To illustrate, we recently worked with a client who requested a proposal for a series of tests. We provided a detailed outline study plan and cost estimate within a day. Over the next few weeks, we followed up consistently, but the client kept delaying their decision, waiting for quotes from other labs. By week six, we pointed out that had they moved forward with us, they would already have had the final report. This experience underscores a critical question: Is the project cost-sensitive or time-sensitive?
In many cases, the opportunity cost of delayed product launches far outweighs the potential savings from lower testing fees. The decision-making delay can result in significant opportunity costs, including lost revenue and delayed market entry.

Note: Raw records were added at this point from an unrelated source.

/-- R231: the block does not check which agent presented a command: two lists of events that differ only in who presents
their words have the same outcome. -/
def Obligations.PresenterMakesNoDifference : Prop :=
  ∀ (es fs : List Event) (s : State), es.map withoutAgent = fs.map withoutAgent →
    performEvents es s = performEvents fs s

/-- R220, R236: no fault stops the block; from every state a step answers a next state. -/
def Obligations.EveryStepAnswersNext : Prop :=
  ∀ s : State, ∃ t, step s = .next t

/-- R33: the position in the stream advances by one event per step and never jumps. -/
def Obligations.PositionAdvancesByOne : Prop :=
  ∀ (n : Nat) (s : State), ∃ t, Host.Core.run Sys2Proof.core n s = .next t ∧ t.port = s.port.drop n

/-- R68: every event sees the effect of every event before it and of none after it: what comes later does not change the
outcome of a prefix, and a list is performed as its parts, one after the other. -/
def Obligations.EventsSeeOnlyEarlierEvents : Prop :=
  (∀ (es : List Event) (s : State), ∃ t : State, ∀ rest : List Event,
    Host.Core.run Sys2Proof.core es.length (s.withPort (es ++ rest)) = .next (t.withPort rest)) ∧
  ∀ (es fs : List Event) (s t : State), performEvents es s = .next t →
    performEvents (es ++ fs) s = performEvents fs t

/-- R68 for agents that write different registers: two interleavings of the same streams, the poller's of SAMPLEs, the tick
source's of TICKs and one trigger's, the up trigger's of INCs or the down trigger's of DECs, leave the same state. -/
def Obligations.InterleavingsOfIndependentAgentsAgree : Prop :=
  ∀ (es fs : List Event) (s : State),
    (∀ e ∈ es, ∃ a w, e = .command a w) → (∀ e ∈ fs, ∃ a w, e = .command a w) →
    Interleaving (fun a => streamOf a es) fs →
    (∀ w ∈ streamOf .poller es, w = 0x01#8 ∨ w = 0x09#8) → (∀ w ∈ streamOf .tickSource es, w = 0x02#8) →
    ((∀ w ∈ streamOf .upTrigger es, w = 0x04#8) ∧ streamOf .downTrigger es = [] ∨
      streamOf .upTrigger es = [] ∧ ∀ w ∈ streamOf .downTrigger es, w = 0x05#8) →
    performEvents es s = performEvents fs s

/-- Commands of different agents that write different registers may be swapped: all but EVAL, and but INC with DEC (R203). -/
def Obligations.IndependentCommandsCommute : Prop :=
  ∀ (i j : Instr) (s : State), i ≠ .eval → j ≠ .eval → presenter i ≠ presenter j →
    ¬(i = .inc ∧ j = .dec) → ¬(i = .dec ∧ j = .inc) →
    ∃ t t' u, exec i s = .next t ∧ exec j t = .next u ∧ exec j s = .next t' ∧ exec i t' = .next u

/-- R84: the response cyc is 1 only for an EVAL that performed a cycle, and 0 for every other word, legal or illegal. -/
def Obligations.CycOnlyForAPerformedCycle : Prop :=
  ∀ (s : State) (a : Agent) (w : Byte) (rest : List Event), s.port = .command a w :: rest →
    ∃ t, step s = .next t ∧
      t.answer = .cyc (decide (w = 0x03#8 ∧ s.config.tickThreshold ≤ s.tickCount.toNat))

/-! ### SAMPLE (40_edge_counter.md) -/

/-- R100: SAMPLE 0 and SAMPLE 1, whole: the words, PULSE_COUNT, LAST_LEVEL, the response, and nothing else changed. -/
def Obligations.SampleCountsARisingEdge : Prop :=
  decode 0x01#8 = .ok .sample0 ∧ decode 0x09#8 = .ok .sample1 ∧
  ∀ (s : State) (l : Bool), ∃ t, exec (if l then .sample1 else .sample0) s = .next t ∧
    t.pulseCount.toNat =
      (if l = true ∧ s.lastLevel = false then (s.pulseCount.toNat + 1) % 65536 else s.pulseCount.toNat) ∧
    t.lastLevel = l ∧ t.answer = .cyc false ∧
    t = { s with pulseCount := t.pulseCount, lastLevel := t.lastLevel, answer := t.answer }

/-- R101: over any events without a reset or a performed cycle, PULSE_COUNT grows, modulo 2^16, by the pairs (0, 1) of
adjacent levels, the first pair with LAST_LEVEL from before. -/
def Obligations.PulseCountGrowsByRisingPairs : Prop :=
  ∀ (es : List Event) (s : State), Event.reset ∉ es → NoCycle es s →
    ∃ t, performEvents es s = .next t ∧
      t.pulseCount.toNat = (s.pulseCount.toNat + risingPairs s.lastLevel (levelsOf es)) % 65536 ∧
      t.lastLevel = (levelsOf es).getLastD s.lastLevel

/-- R102: N clean pulses, each sampled at least once high and at least once low, are counted N times. -/
def Obligations.CleanPulsesAreAllCounted : Prop :=
  ∀ (es : List Event) (s : State) (pulses : List (Nat × Nat)), Event.reset ∉ es → NoCycle es s →
    levelsOf es = pulses.flatMap (fun p => List.replicate (p.1 + 1) true ++ List.replicate (p.2 + 1) false) →
    s.pulseCount = 0 → s.lastLevel = false → pulses.length < 65536 →
    ∃ t, performEvents es s = .next t ∧ t.pulseCount.toNat = pulses.length

/-- R103, R34: PULSE_COUNT changes only by a SAMPLE 1 on a low last level, by a performed cycle or by reset. -/
def Obligations.OnlyEdgesAndCyclesChangePulseCount : Prop :=
  ∀ s t : State, step s = .next t → t.pulseCount ≠ s.pulseCount →
    ((∃ a rest, s.port = .command a 0x09#8 :: rest) ∧ s.lastLevel = false) ∨
    nextPerformsCycle s ∨ nextIsReset s

/-! ### TICK and the detector (41_time_base.md) -/

/-- R120: TICK, whole: the word, TICK_COUNT with its wrap, the response, and nothing else changed. -/
def Obligations.TickCountsOneTick : Prop :=
  decode 0x02#8 = .ok .tick ∧
  ∀ s : State, ∃ t, exec .tick s = .next t ∧ t.tickCount.toNat = (s.tickCount.toNat + 1) % 65536 ∧
    t.answer = .cyc false ∧ t = { s with tickCount := t.tickCount, answer := t.answer }

/-- R121: the detector is TICK_COUNT >= TICK_THRESHOLD; STATUS bit 1 shows it and EVAL reads it.  The threshold's default is
488 (R6); that State.reset carries the default is the model's choice (log entry 3, DESIGN CHOICE). -/
def Obligations.DetectorComparesWithTheThreshold : Prop :=
  State.reset.config.tickThreshold = 488 ∧
  ∀ s : State,
    (regRead 0x8#4 s).getLsbD 1 = decide (s.tickCount.toNat ≥ s.config.tickThreshold) ∧
    ∃ t, exec .eval s = .next t ∧ t.answer = .cyc (decide (s.tickCount.toNat ≥ s.config.tickThreshold))

/-- R125: over any events without a reset or a performed cycle TICK_COUNT grows, modulo 2^16, by the TICKs; so from a
cycle's end at TICK_COUNT = 0 the detector is asserted only after TICK_THRESHOLD ticks. -/
def Obligations.CycleTakesAtLeastTheThreshold : Prop :=
  ∀ (es : List Event) (s : State), Event.reset ∉ es → NoCycle es s →
    ∃ t, performEvents es s = .next t ∧
      t.tickCount.toNat = (s.tickCount.toNat + ticksIn es) % 65536 ∧
      (s.tickCount = 0 → boundary t = true → s.config.tickThreshold ≤ ticksIn es)

/-! ### EVAL (41_time_base.md to 44_actuator.md) -/

/-- R123: EVALs that find the detector deasserted change no register and respond cyc = 0, however many there are. -/
def Obligations.EvalWithoutBoundaryChangesNothing : Prop :=
  ∀ (s : State) (n : Nat), s.tickCount.toNat < s.config.tickThreshold →
    exec .eval s = .next { s with answer := .cyc false } ∧
    performEvents (List.replicate (n + 1) (.command .poller 0x03#8)) s = .next { s with answer := .cyc false }

/-- R122: EVAL, whole, both ways.  The magnitude of an overrange cycle is not stated: it is a free value (R181, log entry 4). -/
def Obligations.EvalPerformsOneMeasurementCycle : Prop :=
  decode 0x03#8 = .ok .eval ∧
  ∀ s : State,
    (s.tickCount.toNat < s.config.tickThreshold → exec .eval s = .next { s with answer := .cyc false }) ∧
    (s.config.tickThreshold ≤ s.tickCount.toNat →
      ∃ t, exec .eval s = .next t ∧
        let r : Nat := s.pulseCount.toNat * 60 / s.config.ppr
        let e : Int := s.setpoint.toInt - r
        let sum : Int := s.integral.toInt + e
        let i : Int := max (-2147483648) (min 2147483647 sum)
        let raw : Int := (20 * e + 2 * i + (e - s.prevError.toInt)).tdiv 20
        let v : Int := if s.config.saturate then max (-255) (min 255 raw) else raw
        t.pulseCount = 0 ∧ t.tickCount = 0 ∧ t.rpm.toNat = r ∧
        t.integral.toInt = i ∧ t.prevError.toInt = e ∧
        t.intSat = (s.intSat || decide (sum < -2147483648 ∨ 2147483647 < sum)) ∧
        t.output.toInt = v ∧ t.outSat = decide (255 < raw.natAbs) ∧
        t.dir = (if 0 < v then 0b01#2 else if v < 0 then 0b10#2 else 0b00#2) ∧
        (v.natAbs ≤ 255 → t.pwmMag.toNat = v.natAbs ∧ t.faultMag = s.faultMag) ∧
        (255 < v.natAbs → t.faultMag = true) ∧
        t.answer = .cyc true ∧
        t = { s with
          pulseCount := t.pulseCount, tickCount := t.tickCount, rpm := t.rpm, integral := t.integral,
          prevError := t.prevError, output := t.output, pwmMag := t.pwmMag, dir := t.dir, outSat := t.outSat,
          intSat := t.intSat, faultMag := t.faultMag, drawCount := t.drawCount, answer := t.answer })

/-- R124: a cycle resets TICK_COUNT to 0, whatever it held above the threshold; so a second EVAL performs no cycle. -/
def Obligations.CycleDiscardsExtraTicks : Prop :=
  ∀ s : State, s.config.tickThreshold ≤ s.tickCount.toNat →
    ∃ t, exec .eval s = .next t ∧ t.tickCount = 0 ∧ exec .eval t = .next { t with answer := .cyc false }

/-- R70: every rising edge and every TICK is counted in exactly one cycle, or in none that is finished: what the cycles
read, and what the counters still hold, add up to what was there and what came (while the counters do not wrap). -/
def Obligations.EveryEdgeAndTickIsCountedOnce : Prop :=
  ∀ (es : List Event) (s : State), Event.reset ∉ es →
    (s.pulseCount.toNat + risingPairs s.lastLevel (levelsOf es) < 65536 →
      cycleTotal (fun u => u.pulseCount.toNat) es s + (stateAfter es.length es s).pulseCount.toNat =
        s.pulseCount.toNat + risingPairs s.lastLevel (levelsOf es)) ∧
    (s.tickCount.toNat + ticksIn es < 65536 →
      cycleTotal (fun u => u.tickCount.toNat) es s + (stateAfter es.length es s).tickCount.toNat =
        s.tickCount.toNat + ticksIn es)

/-- R140: RpmOf, its largest value, and that EVAL writes its result to RPM. -/
def Obligations.RpmIsPulsesTimesSixtyOverPpr : Prop :=
  (∀ (c : Config) (p : Nat), rpmOf c p = p * 60 / c.ppr ∧ (p ≤ 65535 → rpmOf c p ≤ 3932100)) ∧
  (∀ c : Config, c.ppr = 1 → rpmOf c 65535 = 3932100) ∧
  ∀ s : State, s.config.tickThreshold ≤ s.tickCount.toNat →
    ∃ t, exec .eval s = .next t ∧ t.rpm.toNat = s.pulseCount.toNat * 60 / s.config.ppr

/-- R141: truncation and floor agree, RpmOf is monotone, PPR more pulses are 60 more RPM, and with PPR = 20 it is 3p. -/
def Obligations.RpmIsMonotoneAndSteps : Prop :=
  ∀ (c : Config) (p q : Nat),
    ((p * 60 : Nat) : Int).tdiv c.ppr = ((p * 60 : Nat) : Int).fdiv c.ppr ∧
    (p ≤ q → rpmOf c p ≤ rpmOf c q) ∧ rpmOf c (p + c.ppr) = rpmOf c p + 60 ∧
    (c.ppr = 20 → rpmOf c p = 3 * p)

/-- R160: the error is exactly SETPOINT - RPM, EVAL writes it to PREV_ERROR, and for a legal setpoint it lies in
[-3932355, 255]. -/
def Obligations.ErrorIsSetpointMinusRpm : Prop :=
  (∀ (sp : Int) (r : Nat), pidError sp r = sp - r ∧
    (-255 ≤ sp → sp ≤ 255 → r ≤ 3932100 → -3932355 ≤ pidError sp r ∧ pidError sp r ≤ 255)) ∧
  ∀ s : State, s.config.tickThreshold ≤ s.tickCount.toNat →
    ∃ t, exec .eval s = .next t ∧ t.prevError.toInt = s.setpoint.toInt - t.rpm.toNat

/-- R161: the error is added to the integral, which saturates at its 32-bit bounds and sets INT_SAT exactly then; a zero
error leaves it, and an error of the opposite sign releases it. -/
def Obligations.IntegralAccumulatesAndSaturates : Prop :=
  (∀ i0 e : Int, pidIntegral i0 e =
    (max (-2147483648) (min 2147483647 (i0 + e)), decide (i0 + e < -2147483648 ∨ 2147483647 < i0 + e))) ∧
  ∀ s : State, s.config.tickThreshold ≤ s.tickCount.toNat →
    ∃ t, exec .eval s = .next t ∧
      t.integral.toInt = max (-2147483648) (min 2147483647 (s.integral.toInt + t.prevError.toInt)) ∧
      (t.intSat = true ↔ s.intSat = true ∨ s.integral.toInt + t.prevError.toInt < -2147483648 ∨
        2147483647 < s.integral.toInt + t.prevError.toInt)

/-- R8: the gains are exactly 1, 0.1 and 0.05, and the output is their sum over the rationals, truncated once, toward zero. -/
def Obligations.RawOutputIsTheExactSumTruncated : Prop :=
  (kpNum : ℚ) / (gainDen : ℚ) = 1 ∧ (kiNum : ℚ) / (gainDen : ℚ) = 1 / 10 ∧
  (kdNum : ℚ) / (gainDen : ℚ) = 5 / 100 ∧
  ∀ e i ePrev : Int,
    let q : ℚ := 1 * (e : ℚ) + (1 / 10) * (i : ℚ) + (5 / 100) * ((e : ℚ) - (ePrev : ℚ))
    pidRaw e i ePrev = if 0 ≤ q then ⌊q⌋ else ⌈q⌉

This highlights the importance of timely decision-making and the potential drawbacks of an overly cautious approach driven by financial considerations rather than project needs.
Just do the Budget
The current landscape demands a more strategic and flexible approach to budgeting for regulatory expenses. Product managers and regulatory teams must collaborate closely with finance departments to ensure these costs are not overlooked or underestimated. Ideally, those responsible for the project should have access to a dedicated budget, allowing them to make timely decisions without unnecessary delays or financial bottlenecks.
While many companies recognise that cost is not the only driver of purchasing decisions, it’s crucial to understand that the real cost often comes in the form of delayed market entry and lost revenue. To mitigate these risks, finance directors should treat medical device regulatory and testing costs as standard operating expenses, integrated into the broader financial planning process.
Instead of simply spreading these costs over time on an accrual basis, finance teams should consider a more nuanced approach. This includes setting aside contingency funds specifically earmarked for regulatory expenses, allowing for adjustments based on actual spending and changes in the regulatory landscape. Regularly updated rolling forecasts can provide the flexibility needed to adapt to new information and evolving market conditions, ensuring that financial plans remain relevant and effective.
Moreover, companies should prioritise value over cost savings. This means choosing partners and service providers based not solely on price but also on their ability to deliver quality and timely results.
Adopt a proactive, flexible, and value-oriented budgeting strategy. This approach helps manage regulatory expenses more effectively, ensures smoother project execution, and prevents financial constraints from hindering critical regulatory compliance efforts. Ultimately, it safeguards the company’s market position and long-term success.
Your thoughts?
This article isn’t meant to be a statistics-heavy analysis but rather a reflection of the insights and opinions formed from hundreds of conversations with clients. The goal is to offer a perspective on what’s happening in the market and to prompt readers to consider where they might fit within these scenarios. Whether you see yourself in the camp of proactive budgeting or recognise the challenges of last-minute approvals, the key takeaway is the importance of preparing for the inevitable costs of regulatory compliance.
In the end, the question remains: Are you budgeting for regulatory costs, or are you in denial about their impact on your project’s success? The future of your product may depend on how you answer.